Total investment$ = $Rs$30,000$

Investment on second bond$ = $Rs$\left( {30,000 - x} \right)$

Now let us represent investment per bond by the matrix $A$

$A = \left[ {\begin{array}{*{20}{c}}

x \\

{30000 - x}

\end{array}} \right]$

$A$ is a $2 \times 1$ matrix which means it has $2$ rows and $1$ columns.

Now we will represent interest per year by a matrix.

Interest paid by the first bond$ = 5\% $

Interest paid by the second bond$ = 7\% $.

$B = \left[ {\begin{array}{*{20}{c}}

{5\% }&{7\% }

\end{array}} \right] = \left[ {\begin{array}{*{20}{c}}

{\dfrac{5}{{100}}}&{\dfrac{7}{{100}}}

\end{array}} \right]$

$B$ is the $1 \times 2$ matrix which means it has $1$ row and 2 columns.

Now the question arises why we took $B$ as the $1 \times 2$ matrix and not $2 \times 1$ like $A$

This answer is to the fact that matrix multiplication takes place only when the number of columns of the first matrix is equal to the number of rows of the second matrix.

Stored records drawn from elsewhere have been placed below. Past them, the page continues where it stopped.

-- ==== Sys2Proof/Tests/Slice0.lean ====
section
/-! SUPPORT. Tests: the checks refuse ill-formed terms, written-out words decode, single steps agree with the vectors of
95_test_vectors.md, and every obligation's hypotheses are met by a named state. Expected values come from the spec's
vectors and examples, cited at each test. -/

namespace Sys2Proof.Tests

open Sys2Proof.Machine

/-! ## Small states to test on -/

/-- Pins on fourteen distinct lines. -/
def pinsA : PinAssignment := { sel := 0, d0 := 1, d1 := 2, d2 := 3, d3 := 4, d4 := 5, d5 := 6 }

/-- The second instance's pins. -/
def pinsB : PinAssignment := { sel := 7, d0 := 8, d1 := 9, d2 := 10, d3 := 11, d4 := 12, d5 := 13 }

/-- A reset machine with the given configuration; the read-delay is 5, as in 95_test_vectors.md 2.3. -/
def rig (l : SixLatch) (six : Bool) (e : Settle) (w : Wiring) : State :=
  { State.reset with
    cfg := { readDelayMs := 5, sixLatch := l, wSix := six, settle := e, wiring := w, rPins := pinsA, wPins := pinsB } }

/-- A stand-alone Reader in the given phase with the given word and six-button flag, its lines at `d`. -/
def padRig (l : SixLatch) (p : PhaseCode) (st : PadWord) (six : Bool) (d : Lines) : State :=
  { rig l true .enforced .standAlone with
    reader := { Reader.reset with rPhase := p, rState := st, rSix := six }
    env := { now := 200, dinDriven := 0b111111, dinLevel := d, selIn := none } }

/-- An idle stand-alone Reader that has read, with a POLL waiting: `D`, `r_last`, `now`. -/
def pollRig (D last now : Time) : State :=
  let s := rig .sticky true .enforced .standAlone
  { s with
    cfg := { s.cfg with readDelayMs := D }
    reader := { Reader.reset with rState := 0x0183, rLast := last, rValid := true }
    env := { Environment.reset with now := now }
    ports := { HostPorts.reset with rCmd := some 0x10000000 }
    agenda := [.reader] }

/-- A stand-alone Writer with the given registers, its select input at `v`, and a word on its port. -/
def padWriter (T : PadWord) (c : CycleCode) (prev : Bool) (dout : Lines) (six v : Bool) (cmd : CmdWord) : State :=
  { rig .sticky six .enforced .standAlone with
    writer := { wTarget := T, wCycle := c, wPrevSel := prev, wDout := dout }
    env := { Environment.reset with selIn := some v }
    ports := { HostPorts.reset with wCmd := some cmd }
    agenda := [.writer] }

/-- A composed pair under `ENFORCED` with a full read just started, Writer counter `c`, followed by the turns of the
read. -/
def startedRig (l : SixLatch) (rSix : Bool) (T : PadWord) (c : CycleCode) : State :=
  { rig l true .enforced .composed with
    reader := { Reader.reset with rPhase := 0x1, rSix := rSix }
    writer := { Writer.reset with wTarget := T, wCycle := c }
    agenda := composedReadTurns.drop 1 }

/-- The same pair one turn earlier: the Reader idle with a POLL waiting, the whole read ahead. -/
def idleRig (T : PadWord) (c : CycleCode) : State :=
  { rig .sticky true .enforced .composed with
    writer := { Writer.reset with wTarget := T, wCycle := c }
    ports := { HostPorts.reset with rCmd := some 0x10000000 }
    agenda := composedReadTurns }

/-- A composed pair in the given Reader phase and select level, the Writer having last seen the level `seen`. -/
def pairRig (e : Settle) (p : PhaseCode) (sel seen : Bool) (u : Turn) : State :=
  { rig .sticky true e .composed with
    reader := { Reader.reset with rPhase := p, rSel := sel }
    writer := { Writer.reset with wCycle := if seen then 7 else 0, wPrevSel := seen }
    agenda := [u] }

/-- The next state, if there is one. -/
def after (o : Host.Outcome State Fault Refusal) : Option State :=
  match o with
  | .next t => some t
  | .fault _ => none
  | .refused _ => none

/-! ## The checks refuse ill-formed terms -/

/-- `op` 0 and `op` 4 are no operation (V-E-09, V-E-10). -/
theorem test_wf_op :
    CmdFields.wf { op := 0, rsv := 0, data := 0 } = false ∧ CmdFields.wf { op := 4, rsv := 0, data := 0 } = false ∧
      CmdFields.opKnown { op := 0xF, rsv := 0, data := 0 } = false := by decide

/-- A nonzero reserved field (V-E-03, V-E-06). -/
theorem test_wf_rsv :
    CmdFields.wf { op := 1, rsv := 0x001, data := 0 } = false ∧
      CmdFields.rsvZero { op := 2, rsv := 0x010, data := 0x0183 } = false := by decide

/-- A nonzero `data` outside SETSTATE (V-E-02, V-E-08), and in SETSTATE (V-E-05). -/
theorem test_wf_data :
    CmdFields.wf { op := 1, rsv := 0, data := 1 } = false ∧
      CmdFields.dataAllowed { op := 3, rsv := 0, data := 1 } = false ∧
      CmdFields.wf { op := 2, rsv := 0, data := 0xFFFF } = true := by decide

/-- The unused phase codes are no instruction a step may reach (R163). -/
theorem test_wf_unused : Instr.wf .phaseUnusedE = false ∧ Instr.wf .phaseUnusedF = false := by decide

/-- Two roles on one line (R164). -/
theorem test_wf_pins :
    PinAssignment.wf { pinsA with d5 := 0 } = false ∧ PinAssignment.wf { pinsA with d0 := 2 } = false ∧
      pinsA.wf = true := by decide

/-! ## Written-out words decode -/

/-- The command words of V-E-01, V-E-04, V-E-05, V-E-07. -/
theorem test_decode_commands :
    decodeFor .reader 0x10000000 = .instr .poll ∧ decodeFor .writer 0x20001234 = .instr (.setstate 0x1234) ∧
      decodeFor .writer 0x2000FFFF = .instr (.setstate 0xFFFF) ∧ decodeFor .writer 0x30000000 = .instr .sample := by
  decide

/-- The refused words of V-E-02, V-E-03, V-E-06, V-E-08 to V-E-10. -/
theorem test_decode_refusals :
    decodeFor .reader 0x10000001 = .reject .dataNonzero ∧ decodeFor .reader 0x10010000 = .reject .rsvNonzero ∧
      decodeFor .writer 0x20100183 = .reject .rsvNonzero ∧ decodeFor .writer 0x30000001 = .reject .dataNonzero ∧
      decodeFor .writer 0x00000000 = .reject .reservedOp ∧ decodeFor .reader 0x40000000 = .reject .reservedOp ∧
      decodeFor .writer 0xF0000000 = .reject .reservedOp := by decide

/-- The words sent to the wrong component, V-E-11 to V-E-13. -/
theorem test_decode_wrong_component :
    decodeFor .writer 0x10000000 = .reject .wrongComponent ∧
      decodeFor .reader 0x20000183 = .reject .wrongComponent ∧
      decodeFor .reader 0x30000000 = .reject .wrongComponent := by decide

/-- The phase codes of 30_encoding.md R80: `SEL(k)` has code `1 + 2k`. -/
theorem test_decode_phases :
    [0b0000, 0b0001, 0b0010, 0b0011, 0b0100, 0b0101, 0b0110, 0b0111].map decodePhase =
        [.idle, .sel0, .smp0, .sel1, .smp1, .sel2, .smp2, .sel3] ∧
      [0b1000, 0b1001, 0b1010, 0b1011, 0b1100, 0b1101, 0b1110, 0b1111].map decodePhase =
        [.smp3, .sel4, .smp4, .sel5, .smp5, .done, .phaseUnusedE, .phaseUnusedF] := by decide

/-- The cycle values of 30_encoding.md R75 and R81. -/
theorem test_decode_cycles :
    [0b000, 0b001, 0b010, 0b011, 0b100, 0b101, 0b110, 0b111].map decodeCycle =
      [.drive0Connect, .drive1Buttons, .drive2Connect, .drive3Buttons, .drive4Sixid, .drive5Ext, .drive6Connect,
        .drive7Buttons] := by decide

/-- The encoder writes the words of 30_encoding.md R77, R80 and R81. -/
theorem test_encode :
    encode .poll = .cmd 0x10000000 ∧ encode (.setstate 0x0A55) = .cmd 0x20000A55 ∧ encode .sample = .cmd 0x30000000 ∧
      encode .smp5 = .phase 0xC ∧ encode .drive6Connect = .cycle 6 := by decide

/-- The table's words, each at its own width and at whole bytes (log 7), and words the decoder refuses. -/
theorem test_decodeTableWord :
    decodeTableWord 32 0x20001234 = some (.setstate 0x1234) ∧ decodeTableWord 8 0xD = some .done ∧
      decodeTableWord 4 0xD = some .done ∧ decodeTableWord 3 5 = some .drive5Ext ∧
      decodeTableWord 32 0x40000000 = none ∧ decodeTableWord 8 0x10 = none := by decide

/-! ## POLL -/

/-- The rate limiter's rows that cache: V-R-12, V-R-13, V-R-15. -/
theorem test_poll_cached :
    ∀ s ∈ [pollRig 5 100 100, pollRig 5 100 104, pollRig 5 0xFFFFFFFE 2],
      (after (step s)).map (fun t => (t.ports.resp, t.reader)) = some ([0x0183], s.reader) := by decide

/-- The rows that start a full read: V-R-14, V-R-16, V-R-18, V-R-19; and V-R-20's registers. -/
theorem test_poll_full :
    ∀ s ∈ [pollRig 5 100 105, pollRig 5 0xFFFFFFFE 3, pollRig 0 7 7, pollRig 10 100 50],
      (after (step s)).map (fun t => (t.ports.resp, t.reader)) =
        some ([], { s.reader with rState := 0x0000, rNow := s.env.now, rPhase := 0x1 }) := by decide

/-! ## The Reader's micro-steps -/

/-- R100: a Reader's turn in `IDLE` with no command leaves the registers. -/
theorem test_idle :
    (after (step (pairRig .enforced 0x0 true true .reader))).map (fun t => t.reader) = some Reader.reset := by decide

/-- V-R-21 and R103's example, `SEL(0)` to `SEL(5)`: the level and the next phase. -/
theorem test_sel :
    [0x1, 0x3, 0x5, 0x7, 0x9, 0xB].map (fun p =>
        (after (step (pairRig .enforced p (p.getLsbD 1 == false) true .reader))).map
          (fun t => (t.reader.rSel, t.reader.rPhase))) =
      [some (false, 0x2), some (true, 0x4), some (false, 0x6), some (true, 0x8), some (false, 0xA), some (true, 0xC)] := by
  decide

/-- V-R-22 and V-R-24: cycles 0 and 1 sample nothing, whatever the lines show. -/
theorem test_smp0_smp1 :
    (after (exec .smp0 (padRig .sticky 0x2 0 false 0))).map (fun t => (t.reader.rState, t.reader.rPhase)) =
        some (0x0000, 0x3) ∧
      (after (exec .smp1 (padRig .sticky 0x4 0 false 0))).map (fun t => (t.reader.rState, t.reader.rPhase)) =
        some (0x0000, 0x5) := by decide

/-- V-R-25, and V-R-05: only one of `D2` and `D3` asserted. -/
theorem test_smp2 :
    (after (exec .smp2 (padRig .sticky 0x6 0 false 0b100011))).map (fun t => (t.reader.rState, t.reader.rPhase)) =
        some (0x0081, 0x7) ∧
      (after (exec .smp2 (padRig .sticky 0x6 0 false 0b001011))).map (fun t => t.reader.rState) = some 0x0000 := by
  decide

/-- V-R-26, and V-R-04: not gated by the connection. -/
theorem test_smp3 :
    (after (exec .smp3 (padRig .sticky 0x8 0x0081 false 0b111110))).map (fun t => (t.reader.rState, t.reader.rPhase)) =
        some (0x0083, 0x9) ∧
      (after (exec .smp3 (padRig .sticky 0x8 0x0000 false 0b000000))).map (fun t => t.reader.rState) =
        some 0x007E := by decide

/-- V-R-27. -/
theorem test_smp4_detects :
    (after (exec .smp4 (padRig .sticky 0xA 0 false 0b111100))).map (fun t => (t.reader.rSix, t.reader.rPhase)) =
      some (true, 0xB) := by decide

/-- V-R-28 under both latches. -/
theorem test_smp4_latch :
    (after (exec .smp4 (padRig .sticky 0xA 0 true 0b111111))).map (fun t => t.reader.rSix) = some true ∧
      (after (exec .smp4 (padRig .assign 0xA 0 true 0b111111))).map (fun t => t.reader.rSix) = some false := by decide

/-- V-R-29 and V-R-30. -/
theorem test_smp5 :
    (after (exec .smp5 (padRig .sticky 0xC 0x0083 true 0b110101))).map (fun t => (t.reader.rState, t.reader.rPhase)) =
        some (0x1483, 0xD) ∧
      (after (exec .smp5 (padRig .sticky 0xC 0x0083 false 0b000000))).map (fun t => t.reader.rState) =
        some 0x0083 := by decide

/-- V-R-31. -/
theorem test_done_connected :
    let s := padRig .sticky 0xD 0x1483 true 0
    (after (exec .done { s with reader := { s.reader with rNow := 200 } })).map (fun t => (t.reader, t.ports.resp)) =
      some ({ rState := 0x1483, rSix := true, rLast := 200, rValid := true, rPhase := 0x0, rNow := 200, rSel := true },
        [0x1483]) := by decide

/-- V-R-32. -/
theorem test_done_disconnected :
    let s := padRig .sticky 0xD 0x001E true 0
    (after (exec .done { s with reader := { s.reader with rNow := 300 } })).map
        (fun t => (t.reader.rSix, t.reader.rLast, t.reader.rValid, t.ports.resp)) =
      some (false, 300, true, [0x001E]) := by decide

/-- V-R-33: a POLL offered in `SEL(3)` waits, and the Reader goes on to `SMP(3)`. -/
theorem test_poll_waits_while_busy :
    let s := pollRig 5 100 104
    (after (step { s with reader := { s.reader with rPhase := 0x7 } })).map
        (fun t => (t.reader.rPhase, t.ports.rCmd, t.cmdReady)) =
      some (0x8, some 0x10000000, false) := by decide

/-- V-R-34. -/
theorem test_unused_phase :
    step (pairRig .enforced 0xE true true .reader) = .fault (.unusedPhase 0xE) ∧
      step (pairRig .enforced 0xF true true .reader) = .fault (.unusedPhase 0xF) := ⟨rfl, rfl⟩

/-! ## The Writer -/

/-- The eight patterns a target drives, in cycle order. -/
def patternsOf (T : PadWord) (six : Bool) : List (Option Lines) :=
  [0, 1, 2, 3, 4, 5, 6, 7].map fun c =>
    (after (exec (decodeCycle c) (padWriter T c true 0 six true 0))).map (fun t => t.writer.wDout)

/-- V-W-09: every kind of bit, with six buttons. -/
theorem test_drive_patterns :
    patternsOf 0x0A55 true =
      [some 0b110011, some 0b010101, some 0b110011, some 0b010101, some 0b111100, some 0b111010, some 0b110011,
        some 0b010101] := by decide

/-- V-W-02 (no six-button flag) and V-W-10 (no `CONN`). -/
theorem test_drive_gates :
    patternsOf 0x1FFF false =
        [some 0b000011, some 0b000000, some 0b000011, some 0b000000, some 0b111111, some 0b111111, some 0b000011,
          some 0b000000] ∧
      patternsOf 0x1E00 true = List.replicate 8 (some 0b111111) := by decide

As it is said that we have to solve it by matrix multiplication, therefore it is necessary to take the order of matrices $A$ and $B$ in such a way that matrix multiplication is possible.

Now total annual interest$ = $ interest per bond $ \times $ investment per bond

$1800 = {\left[ {\begin{array}{*{20}{c}}

{\dfrac{5}{{100}}}&{\dfrac{7}{{100}}}

\end{array}} \right]_{1 \times 2}} \times {\left[ {\begin{array}{*{20}{c}}

x \\

{30000 - x}

\end{array}} \right]_{2 \times 1}}$

$ = {\left[ {\dfrac{{5x}}{{100}} + \dfrac{7}{{100}}\left( {30000 - x} \right)} \right]_{1 \times 1}}$

$ = \dfrac{{5x + 21000 - 7x}}{{100}}$

$180000 = 210000 - 2x$

$2x = 30000$

$x = 15000$

Hence amount invested at $5\% = $ Rs$15000$

Amount invested at $7\% =$Rs$\left( {30,000 - x} \right)$= $ Rs$15000

Also it should be known to you that:

Total annual interest $ = $ Interest $ \times $ investment.